Roasting tests: The roasting setup mainly included a thermogravimetric furnace (HeFei Kejing Materials Technology Co., Ltd., Hefei, China) and a TY-6400 ultraviolet (DOAS) gas analyzer (Wuhan Tianyu Intelligent Control Technology Co., Ltd., Wuhan, China); the technical specifications of the TY-6400 UV (DOAS) gas analyzer are listed in Table 2. The green pellets were dried at 105 °C for 2 h. To avoid SO2 emissions exceeding the analyzer measurement range, approximately 5 g of pellets with a diameter of 10–13 mm were weighed, loaded into a corundum crucible, and placed in the furnace chamber. Before each test, the gas supply device and the gas analyzer were turned on, and air was continuously supplied at 500 mL/min. After 20 min, the furnace was heated from room temperature to the set temperature at a heating rate of 10 °C/min and held for 20 min, followed by cooling to room temperature at 10 °C/min.
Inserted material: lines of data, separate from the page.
-- ==== Sys2Proof/Laws/Ops.lean ====
section
/-! SUPPORT. What each shared operation can do, said once: the provers cite these instead of unfolding it. -/

namespace Sys2Proof.Machine

/-- A command ends in a next state either because its body gave it or because the body raised a fault, taken in the
state the command began in (00_scope.md R21, 60_exceptions.md R343). -/
theorem State.finish_next {s t : State} {r : Except Stop State} :
    s.finish r = .next t ↔ r = .ok t ∨ ∃ c info, r = .error (.raise c info) ∧ t = s.takeFault c info := by
  cases r with
  | ok u => simp [State.finish]
  | error e => cases e <;> simp [State.finish, eq_comm]

@[simp] theorem State.finish_ok (s t : State) : s.finish (.ok t) = .next t := rfl

@[simp] theorem State.finish_raise (s : State) (c : FaultCode) (info : Word) :
    s.finish (.error (.raise c info)) = .next (s.takeFault c info) := rfl

@[simp] theorem State.finish_refuse (s : State) (r : Refusal) : s.finish (.error (.refuse r)) = .refused r := rfl

/-- No command's end is a fault of the model (log 12). -/
theorem State.finish_ne_fault (s : State) (r : Except Stop State) (f : Fault) : s.finish r ≠ .fault f := nomatch f

@[simp] theorem bind_ok {α β : Type} (a : α) (f : α → Except Stop β) : (Except.ok a >>= f) = f a := rfl

@[simp] theorem bind_error {α β : Type} (e : Stop) (f : α → Except Stop β) :
    ((Except.error e : Except Stop α) >>= f) = Except.error e := rfl

@[simp] theorem pure_ok {α : Type} (a : α) : (pure a : Except Stop α) = Except.ok a := rfl

@[simp] theorem throw_error {α : Type} (e : Stop) : (throw e : Except Stop α) = Except.error e := rfl

theorem bind_eq_ok {α β : Type} {x : Except Stop α} {f : α → Except Stop β} {b : β} :
    (x >>= f) = .ok b ↔ ∃ a, x = .ok a ∧ f a = .ok b := by
  cases x <;> simp

theorem checkAddr_ok {c : FaultCode} {size ea : Nat} : checkAddr c size ea = .ok () ↔ ea < size := by
  unfold checkAddr; split <;> simp <;> omega

theorem checkAddr_raise (c : FaultCode) {size ea : Nat} (h : size ≤ ea) :
    checkAddr c size ea = .error (.raise c (BitVec.ofNat 32 ea)) := if_pos h

theorem checkRegion_ok {c : FaultCode} {size base len : Nat} :
    checkRegion c size base len = .ok () ↔ len = 0 ∨ base + len ≤ size := by
  unfold checkRegion; split <;> simp [*]

theorem checkRegion_raise (c : FaultCode) {size base len : Nat} (h : ¬(len = 0 ∨ base + len ≤ size)) :
    checkRegion c size base len = .error (.raise c (BitVec.ofNat 32 (max base size))) := if_neg h

theorem readWord_ok {w : Nat} {m : Memory w} {r : Nat → Refusal} {a : Nat} {x : BitVec w} :
    readWord m r a = .ok x ↔ m.read? a = some x := by
  unfold readWord; split <;> simp [*]

/-- A region read succeeds exactly when every word of it is written, and gives those words in order. -/
theorem readWords_ok {w : Nat} {m : Memory w} {r : Nat → Refusal} {base len : Nat} {xs : List (BitVec w)} :
    readWords m r base len = .ok xs ↔ xs.length = len ∧ ∀ j (h : j < xs.length), m.read? (base + j) = some xs[j] := by
  induction len generalizing base xs with
  | zero =>
    constructor
    · intro h
      cases h
      simp
    · rintro ⟨h, -⟩
      rw [List.eq_nil_of_length_eq_zero h]
      rfl
  | succ len ih =>
    constructor
    · intro h
      unfold readWords at h
      split at h
      · cases h
      · rename_i x hx
        split at h
        · cases h
        · rename_i ys hys
          cases h
          obtain ⟨hl, hj⟩ := ih.mp hys
          refine ⟨by simp [hl], fun j hjl => ?_⟩
          cases j with
          | zero => simpa using readWord_ok.mp hx
          | succ j =>
            have := hj j (by simpa using hjl)
            simpa [Nat.add_assoc, Nat.add_comm 1 j] using this
    · rintro ⟨hl, hj⟩
      cases xs with
      | nil => simp at hl
      | cons x xs =>
        have h0 : readWord m r base = .ok x := readWord_ok.mpr (hj 0 (by simp))
        have h1 : readWords m r (base + 1) len = .ok xs :=
          ih.mpr ⟨by simpa using hl, fun j h => by
            have := hj (j + 1) (by simpa using h)
            simpa [Nat.add_assoc, Nat.add_comm 1 j] using this⟩
        simp [readWords, h0, h1]

/-- A polynomial result either fits and is written through its descriptor, or raises XM_RANGE (20_memory.md R83). -/
theorem State.putPoly_ok {s t : State} {k : RegIdx} {xs : List Ext} {z : Bool} :
    s.putPoly k xs z = .ok t ↔
      (xs.length = 0 ∨ descBase (s.getN k) + xs.length ≤ Config.xmSize) ∧
      t = (((s.setXmList (descBase (s.getN k)) xs).setN k (descWithLen (s.getN k) xs.length)).setZ z).advance := by
  unfold State.putPoly
  by_cases h : xs.length = 0 ∨ descBase (s.getN k) + xs.length ≤ Config.xmSize
  · simp only [checkRegion_ok.mpr h, Except.ok.injEq, h, true_and]
    exact eq_comm
  · simp only [checkRegion_raise _ h, reduceCtorEq, h, false_and]

theorem State.putPoly_raise {s : State} {k : RegIdx} {xs : List Ext} (z : Bool)
    (h : ¬(xs.length = 0 ∨ descBase (s.getN k) + xs.length ≤ Config.xmSize)) :
    s.putPoly k xs z = .error (.raise .xmRange (BitVec.ofNat 32 (max (descBase (s.getN k)) Config.xmSize))) := by
  simp [State.putPoly, checkRegion_raise _ h]

theorem State.checkSm_ok {s : State} {k : RegIdx} :
    s.checkSm k = .ok () ↔ descLen (s.getN k) = 0 ∨ descBase (s.getN k) + descLen (s.getN k) ≤ Config.smSize :=
  checkRegion_ok

theorem State.checkXm_ok {s : State} {k : RegIdx} :
    s.checkXm k = .ok () ↔ descLen (s.getN k) = 0 ∨ descBase (s.getN k) + descLen (s.getN k) ≤ Config.xmSize :=
  checkRegion_ok

theorem State.smRegion_length {s : State} {k : RegIdx} {xs : List Sym} (h : s.smRegion k = .ok xs) :
    xs.length = descLen (s.getN k) := (readWords_ok.mp h).1

theorem State.xmRegion_length {s : State} {k : RegIdx} {xs : List Ext} (h : s.xmRegion k = .ok xs) :
    xs.length = descLen (s.getN k) := (readWords_ok.mp h).1

end Sys2Proof.Machine
end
The SO2 generated during heating and roasting was analyzed in real time by the gas analyzer.
Table 2.
Technical specifications of the TY-6400 UV (DOAS) gas analyzer.
3. Results and Discussion
3.1. Mineralogical Phases of the Raw Material
SEM analysis results of the magnetically separated high-sulfur iron concentrate fines are shown in Figure 1. The phases at points A–F correspond to pyrrhotite, hematite, pyrite, magnetite, periclase, and forsterite, respectively, together with the corresponding point-scan EDS spectra. The SEM micrographs indicate that most phases in the concentrate exist as liberated particles, while a small portion occurs as encapsulated inclusions.
Figure 1.
SEM–EDS microstructural analysis of the high-sulfur iron concentrate.
3.2. Sulfur Migration Behavior During Roasting
The pellet mass change during the entire roasting process at 800 °C, 900 °C, 1000 °C, 1100 °C and 1200 °C is shown in Figure 2a. Temperature intervals I–IV correspond to the temperature ranges of each peak segment during roasting. Under different roasting temperatures, the pellet mass-change trends are basically consistent. In temperature interval I (50–370 °C), the pellet mass first increases and then decreases. In interval II (450–710 °C), the pellet mass also first increases and then decreases, reaching a peak at approximately 580 °C. In this interval, oxidation and sulfation of FeS and FeS2 cause mass gain, while the formed FeSO4 and Fe2(SO4)3 decompose above 580 °C, resulting in mass loss. When the sulfate formation rate becomes lower than the sulfate decomposition rate, a peak appears in the mass curve. In interval III (750–1050 °C), the pellet mass first increases and then decreases, with a peak at approximately 950 °C. In this interval, oxidation of Fe3O4 to Fe2O3 and sulfur-fixation reactions by alkali metal oxides components contribute to mass gain; with further temperature increase, partial decomposition of alkali metal oxides sulfates leads to mass loss.
Figure 2.
Pellet mass change and SO2 emission concentration curves during roasting at different set temperatures. (a) Pellet mass change; (b) SO2 emission concentration curves.
To ensure consistency among SO2 emission concentration curves, the measured SO2 concentration was divided by the initial sample mass to obtain the SO2 emission concentration per gram of pellets. The SO2 emission curves for green pellets roasted at 900 °C, 1000 °C, 1100 °C, and 1200 °C are shown in Figure 2b. Temperature intervals I–V correspond to the peak segments in the roasting process. For different roasting temperatures, the peak temperature ranges in intervals I–III are identical; because the holding temperatures differ, interval IV appears at the same temperature range when the set roasting temperatures are 1000, 1100, and 1200 °C.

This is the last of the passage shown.